A Washington Post report on October 24 detailed extensive communication and collaboration with Pakistan’s government and military between 2007 and 2011 in the course of the CIA-run drone assassination program. This includes military strongman Pervez Musharraf’s government and the former Pakistan Peoples Party-led coalition that initially consisted of PML-N as well.

A day before, Sharif spoke alongside Obama from the White House, attempting to placate popular opposition to the drone war back home, on which he had relied in May to secure his election. Sharif said the issue of drones was discussed with US officials, “emphasizing the need for an end to such strikes.” The lengthy joint press release, however, did not carry any mention of “drones.”

The October 24 Post report is based on “top-secret CIA documents and Pakistani diplomatic memos” it has obtained.

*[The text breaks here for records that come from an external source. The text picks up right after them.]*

-- ==== Sys2Proof/Syntax.lean ====
section
/-! DEFINITION. The registers and the 69 instructions (10_state.md R33 to R43, 30_encoding.md R131). A register
operand is a register, not a number: a number above 44 names none and is rejected at decode (10_state.md R34).
Immediates are the raw bits of their field (30_encoding.md R130). -/

namespace Sys2Proof

/-- The 45 registers (10_state.md R33). `gen k` is the general register R(k+1), number k+1 (R39). -/
inductive Reg where
  | zero
  | gen (k : Fin 32)
  | pc
  | ds
  | hs
  | he
  | sp
  | fp
  | ir
  | stat
  | err
  | hi
  | lo
  | cmpr
  deriving DecidableEq, Repr

/-- The write-protected registers: ZERO, PC, DS, HS and IR (10_state.md R38). -/
def Reg.writeProtected : Reg → Bool
  | .zero => true
  | .pc => true
  | .ds => true
  | .hs => true
  | .ir => true
  | .gen _ => false
  | .he => false
  | .sp => false
  | .fp => false
  | .stat => false
  | .err => false
  | .hi => false
  | .lo => false
  | .cmpr => false

/-- The 69 instructions, in opcode order (30_encoding.md R131). -/
inductive Instr where
  /-- 0x00 NOP, format 000 -/
  | nop
  /-- 0x04 EOP, format 000 -/
  | eop
  /-- 0x10 SET X, N, format RNN -/
  | set (x : Reg) (n : BitVec 16)
  /-- 0x11 CP X, Y, format RR0 -/
  | cp (x y : Reg)
  /-- 0x12 LB X, Y, format RR0 -/
  | lb (x y : Reg)
  /-- 0x13 LW X, Y, format RR0 -/
  | lw (x y : Reg)
  /-- 0x14 SB X, Y, format RR0 -/
  | sb (x y : Reg)
  /-- 0x15 SW X, Y, format RR0 -/
  | sw (x y : Reg)
  /-- 0x18 PUSH X, format R00 -/
  | push (x : Reg)
  /-- 0x19 POP X, format R00 -/
  | pop (x : Reg)
  /-- 0x30 ADD X, Y, Z, format RRR -/
  | add (x y z : Reg)
  /-- 0x31 ADDU X, Y, Z, format RRR -/
  | addu (x y z : Reg)
  /-- 0x32 ADDI X, Y, N, format RRN -/
  | addi (x y : Reg) (n : BitVec 8)
  /-- 0x33 SUB X, Y, Z, format RRR -/
  | sub (x y z : Reg)
  /-- 0x34 SUBU X, Y, Z, format RRR -/
  | subu (x y z : Reg)
  /-- 0x35 SUBI X, Y, N, format RRN -/
  | subi (x y : Reg) (n : BitVec 8)
  /-- 0x36 SUBI2 X, Y, N, format RRN -/
  | subi2 (x y : Reg) (n : BitVec 8)
  /-- 0x38 MUL X, Y, format RR0 -/
  | mul (x y : Reg)
  /-- 0x39 MULU X, Y, format RR0 -/
  | mulu (x y : Reg)
  /-- 0x3A MULI X, N, format RNN -/
  | muli (x : Reg) (n : BitVec 16)
  /-- 0x3B DIV X, Y, format RR0 -/
  | div (x y : Reg)
  /-- 0x3C DIVU X, Y, format RR0 -/
  | divu (x y : Reg)
  /-- 0x3D DIVI X, N, format RNN -/
  | divi (x : Reg) (n : BitVec 16)
  /-- 0x3E DIVI2 X, N, format RNN -/
  | divi2 (x : Reg) (n : BitVec 16)
  /-- 0x40 ABS X, Y, format RR0 -/
  | abs (x y : Reg)
  /-- 0x41 NEG X, Y, format RR0 -/
  | neg (x y : Reg)
  /-- 0x42 INC X, format R00 -/
  | inc (x : Reg)
  /-- 0x43 DEC X, format R00 -/
  | dec (x : Reg)
  /-- 0x48 MOD X, Y, Z, format RRR -/
  | mod (x y z : Reg)
  /-- 0x49 MODI X, Y, N, format RRN -/
  | modi (x y : Reg) (n : BitVec 8)
  /-- 0x4A MODI2 X, Y, N, format RRN -/
  | modi2 (x y : Reg) (n : BitVec 8)
  /-- 0x50 AND X, Y, Z, format RRR -/
  | and (x y z : Reg)
  /-- 0x51 ANDI X, Y, N, format RRN -/
  | andi (x y : Reg) (n : BitVec 8)
  /-- 0x52 OR X, Y, Z, format RRR -/
  | or (x y z : Reg)
  /-- 0x53 ORI X, Y, N, format RRN -/
  | ori (x y : Reg) (n : BitVec 8)
  /-- 0x54 XOR X, Y, Z, format RRR -/
  | xor (x y z : Reg)
  /-- 0x55 XORI X, Y, N, format RRN -/
  | xori (x y : Reg) (n : BitVec 8)
  /-- 0x56 NOT X, Y, format RR0 -/
  | not (x y : Reg)
  /-- 0x57 NOTI X, N, format RNN -/
  | noti (x : Reg) (n : BitVec 16)
  /-- 0x58 NAND X, Y, Z, format RRR -/
  | nand (x y z : Reg)
  /-- 0x59 NANDI X, Y, N, format RRN -/
  | nandi (x y : Reg) (n : BitVec 8)
  /-- 0x5A NOR X, Y, Z, format RRR -/
  | nor (x y z : Reg)
  /-- 0x5B NORI X, Y, N, format RRN -/
  | nori (x y : Reg) (n : BitVec 8)
  /-- 0x60 SHL X, Y, Z, format RRR -/
  | shl (x y z : Reg)
  /-- 0x61 SHLI X, Y, N, format RRN -/
  | shli (x y : Reg) (n : BitVec 8)
  /-- 0x62 SHR X, Y, Z, format RRR -/
  | shr (x y z : Reg)
  /-- 0x63 SHRI X, Y, N, format RRN -/
  | shri (x y : Reg) (n : BitVec 8)
  /-- 0x64 SHRA X, Y, Z, format RRR -/
  | shra (x y z : Reg)
  /-- 0x65 SHRAI X, Y, N, format RRN -/
  | shrai (x y : Reg) (n : BitVec 8)
  /-- 0x68 ROTL X, Y, Z, format RRR -/
  | rotl (x y z : Reg)
  /-- 0x69 ROTLI X, Y, N, format RRN -/
  | rotli (x y : Reg) (n : BitVec 8)
  /-- 0x6A ROTR X, Y, Z, format RRR -/
  | rotr (x y z : Reg)
  /-- 0x6B ROTRI X, Y, N, format RRN -/
  | rotri (x y : Reg) (n : BitVec 8)
  /-- 0x70 CMP X, Y, format RR0 -/
  | cmp (x y : Reg)
  /-- 0x71 CMPU X, Y, format RR0 -/
  | cmpu (x y : Reg)
  /-- 0x72 CMPI X, N, format RNN -/
  | cmpi (x : Reg) (n : BitVec 16)
  /-- 0x80 BE N, format NNN -/
  | be (n : BitVec 24)
  /-- 0x81 BNE N, format NNN -/
  | bne (n : BitVec 24)
  /-- 0x82 BL N, format NNN -/
  | bl (n : BitVec 24)
  /-- 0x83 BLE N, format NNN -/
  | ble (n : BitVec 24)
  /-- 0x84 BG N, format NNN -/
  | bg (n : BitVec 24)
  /-- 0x85 BGE N, format NNN -/
  | bge (n : BitVec 24)
  /-- 0x88 JMP N, format NNN -/
  | jmp (n : BitVec 24)
  /-- 0x90 GO X, format R00 -/
  | go (x : Reg)
  /-- 0x91 CALL N, format NNN -/
  | call (n : BitVec 24)
  /-- 0x92 RET, format 000 -/
  | ret
  /-- 0xA0 INT N, format NNN -/
  | int (n : BitVec 24)
  /-- 0xB0 IN A, N, P, format RRR: `x` the address register, `y` the count register, `z` the port register -/
  | inp (x y z : Reg)
  /-- 0xB8 OUT A, N, P, format RRR: `x` the address register, `y` the count register, `z` the port register -/
  | out (x y z : Reg)
  deriving DecidableEq, Repr

end Sys2Proof
end

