-- ==== Sys2Proof/Machine/Ops.lean ====
section
/-! DEFINITION. The operations every instruction is made of: reading and writing registers, the checks that raise an
automatic interrupt, memory stores, the stack, taking an interrupt and returning from one, fetching an
instruction's word (10_state.md R36 to R38, R46, 20_memory.md R83 to R87, 60_exceptions.md R320 to R325).

A check answers the cause it would raise, or none. An instruction is a list of checks in the order of
60_exceptions.md R321 and the state it leaves when none of them raises: every check comes before the first write
(R320, log 18, 19). -/

namespace Sys2Proof.Machine

/-- The outcome of a step of this machine. -/
abbrev Outcome := Host.Outcome State Fault Refusal

/-! ### Registers -/

/-- The content of a register as an operand (10_state.md R36): ZERO reads 0 (R43), and while an instruction
executes PC reads as the address after it (R47) and IR as its own word (R55). Log 20. -/
def State.readReg (s : State) (r : Reg) : Word :=
  match r with
  | .zero => 0
  | .gen k => s.gpr[k.val]
  | .pc => s.pc
  | .ds => s.ds
  | .hs => s.hs
  | .he => s.he
  | .sp => s.sp
  | .fp => s.fp
  | .ir => s.ir
  | .stat => s.stat
  | .err => s.err
  | .hi => s.hi
  | .lo => s.lo
  | .cmpr => s.cmpr

/-- The unsigned reading `u(x[r])` of a register. -/
def State.unsigned (s : State) (r : Reg) : Nat := (s.readReg r).toNat

/-- The signed reading `s(x[r])` of a register. -/
def State.signed (s : State) (r : Reg) : Int := (s.readReg r).toInt

/-- The check of the write of `v` to the destination register `r` (10_state.md R37, R38): a heap overflow for HE,
out of memory or a stack overflow for SP, and what `WP_WRITE` says for a write-protected register (log 4, 36). -/
def destCheck (s : State) (r : Reg) (v : Word) : Option Cause :=
  match r with
  | .zero | .pc | .ds | .hs | .ir =>
    match s.params.wpWrite with
    | .discard => none
    | .int9 => some .invalidRegister
  | .he => if s.sp.toNat ≤ v.toNat then some .accessViolation else none
  | .sp =>
    if s.params.memSize < v.toNat then some .accessViolation
    else if v.toNat ≤ s.he.toNat then some .stackOverflow else none
  | .gen _ | .fp | .stat | .err | .hi | .lo | .cmpr => none

/-- The write of `v` to the destination register `r` once its check has passed (10_state.md R37): a write-protected
register keeps its value (R38). -/
def State.putReg (s : State) (r : Reg) (v : Word) : State :=
  match r with
  | .zero | .pc | .ds | .hs | .ir => s
  | .gen k => s.setGpr k v
  | .he => s.setHe v
  | .sp => s.setSp v
  | .fp => s.setFp v
  | .stat => s.setStat v
  | .err => s.setErr v
  | .hi => s.setHi v
  | .lo => s.setLo v
  | .cmpr => s.setCmpr v

/-! ### Memory -/

/-- The check of a read of `n` bytes at `a`: all of them exist (20_memory.md R83, R84, R86). -/
def readCheck (s : State) (a n : Nat) : Option Cause :=
  if n ≠ 0 ∧ s.params.memSize < a + n then some .invalidAddress else none

/-- Does some byte of `a .. a+n-1` lie in the code segment `256 .. DS-1`? (20_memory.md R85) -/
def touchesCode (s : State) (a n : Nat) : Bool :=
  decide (n ≠ 0) && decide (256 < s.ds.toNat) && decide (a < s.ds.toNat) && decide (256 < a + n)

/-- The check of a write of `n` bytes at `a`: all of them exist, none is write-protected (20_memory.md R87). -/
def writeCheck (s : State) (a n : Nat) : Option Cause :=
  match readCheck s a n with
  | some c => some c
  | none => if touchesCode s a n then some .accessViolation else none

/-- Stores bytes at `a, a+1, ...` once the check has passed (20_memory.md R87). -/
def State.storeBytes (s : State) (a : Nat) (bs : List Byte) : State := s.setMem (s.mem.writeBytes a bs)

/-! ### Stack -/

/-- The check of a push: the stack does not reach the heap end, and the word can be stored (41_load_store.md R167).
`SP - 4 ≤ HE` is compared without subtraction, so it is on unbounded integers (log 21). -/
def pushCheck (s : State) : Option Cause :=
  if s.sp.toNat ≤ s.he.toNat + 4 then some .stackOverflow else writeCheck s (s.sp.toNat - 4) 4

/-- SP minus 4, and `v` stored there (41_load_store.md R167). -/
def State.pushWord (s : State) (v : Word) : State :=
  (s.storeBytes (s.sp.toNat - 4) (bytesOfWord v)).setSp (BitVec.ofNat 32 (s.sp.toNat - 4))

/-- The word on top of the stack (41_load_store.md R168). -/
def State.topWord (s : State) : Word := s.mem.readWord s.sp.toNat

/-- The check of a pop: the four bytes at SP exist (41_load_store.md R168). -/
def popCheck (s : State) : Option Cause := readCheck s s.sp.toNat 4

/-- SP plus 4 (41_load_store.md R168). -/
def State.dropWord (s : State) : State := s.setSp (BitVec.ofNat 32 (s.sp.toNat + 4))

/-! ### Control -/

/-- The check of a jump target: it lies in the code segment (46_branch.md R271, 47_subroutine.md R285). -/
def targetCheck (s : State) (t : Int) : Option Cause :=
  if t < 256 ∨ (s.ds.toNat : Int) - 1 < t then some .accessViolation else none

/-! ### Interrupts -/

/-- Entry `n` of the interrupt table: the word at address `4 * n` (20_memory.md R91). -/
def tableEntry (s : State) (n : Fin 64) : Word := s.mem.readWord (4 * n.val)

/-- Interrupt entry (60_exceptions.md R322): an empty table entry halts the machine; else PC is pushed and set to
the entry, which is not checked (R324, log 23); if the push is impossible the machine halts (R325, log 24). -/
def interrupt (n : Fin 64) (s : State) : State :=
  if tableEntry s n = 0 then s.halt
  else
    match pushCheck s with
    | some _ => s.halt
    | none => (s.pushWord s.pc).setPc (tableEntry s n)

/-- `raise Fault(n)` (60_exceptions.md R320): the ERR bit of the cause is set, other bits kept (10_state.md R58,
log 27), then its interrupt is entered. The state is the one before the instruction's writes. -/
def raiseFault (c : Cause) (s : State) : State := interrupt c.number (s.setErr (s.err ||| c.errMask))

/-- The first check that raises (60_exceptions.md R321). -/
def firstCause : List (Option Cause) → Option Cause
  | [] => none
  | some c :: _ => some c
  | none :: rest => firstCause rest

/-- An instruction: its checks in order and the state it leaves when none raises; when one does, the instruction
is abandoned and the interrupt taken (60_exceptions.md R320, R321). -/
@[inline] def complete (s : State) (checks : List (Option Cause)) (t : State) : Outcome :=
  match firstCause checks with
  | some c => .next (raiseFault c s)
  | none => .next t

/-- The result `v` written to the destination `r`, after the instruction's own checks (10_state.md R37). -/
@[inline] def writeResult (s : State) (checks : List (Option Cause)) (r : Reg) (v : Word) : Outcome :=
  complete s (checks ++ [destCheck s r v]) (s.putReg r v)

/-- Return from a subroutine or a handler (47_subroutine.md R287, 60_exceptions.md R330): the word on top of the
stack goes to PC, both checks before any write (log 32). -/
def returnFromStack (s : State) : Outcome :=
  complete s [popCheck s, targetCheck s s.topWord.toNat] (s.dropWord.setPc s.topWord)

/-! ### Fetch -/

/-- The word at PC (10_state.md R46, 20_memory.md R80). Log 51. -/
def fetchWord (s : State) : Word := s.mem.readWord s.pc.toNat

/-- The state in which the instruction fetched by `s` executes: IR holds its word, PC the address after it
(10_state.md R46, R47). -/
def afterFetch (s : State) : State := (s.setIr (fetchWord s)).setPc (s.pc + 4)

/-- What a fetch at PC does (10_state.md R46). -/
inductive FetchKind where
  /-- PC has reached the data segment: the program ends (R48) -/
  | endOfProgram
  /-- PC is below 256, or its four bytes straddle DS: no meaning (R49) -/
  | outsideCode
  /-- the four bytes at PC lie in the code segment -/
  | word
  deriving DecidableEq, Repr

/-- Which of the three holds of a state (10_state.md R46, R48, R49). -/
def fetchKind (s : State) : FetchKind :=
  if s.ds.toNat ≤ s.pc.toNat then .endOfProgram
  else if s.pc.toNat < 256 ∨ s.ds.toNat ≤ s.pc.toNat + 3 then .outsideCode
  else .word

/-- The automatic interrupt of a word that is no instruction (30_encoding.md R134, R135). -/
def rejectCause : DecodeReject → Cause
  | .invalidOpcode => .invalidOpcode
  | .invalidRegister => .invalidRegister

/-- Places the bytes of one instruction at PC and ends the code segment behind them if it ended before: what a load
of that instruction does that its fetch needs (log 1). -/
def placeInstruction (s : State) (bs : List Byte) : State :=
  { s with
    mem := s.mem.writeBytes s.pc.toNat bs
    ds := if s.ds.toNat < s.pc.toNat + 4 then BitVec.ofNat 32 (s.pc.toNat + 4) else s.ds
    run := .running }

end Sys2Proof.Machine
end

According to the Post, some drone attacks were “at the request of” Pakistan’s government, while some others were the result of a “joint CIA-ISI targeting effort.” This dirty collaboration extends to the notorious “signature strikes” where drones are launched without a specific target, and the victim is selected from the air based on “patterns of behaviour” that are supposedly “militant”.

The Pakistan government’s claim that no civilian has been killed in the drone war since January 2012 is absurd on its face. The Amnesty International report “Will I be Next?” US Drone Strikes in Pakistan, extensively documented two attacks in 2012 that killed 19 civilians. In one attack 18 labourers were killed while in the other a grandmother was killed and her five grandchildren were injured. One of these grandchildren gave testimony in a US Congressional hearing last week: “Now I prefer cloudy days when the drones don’t fly.”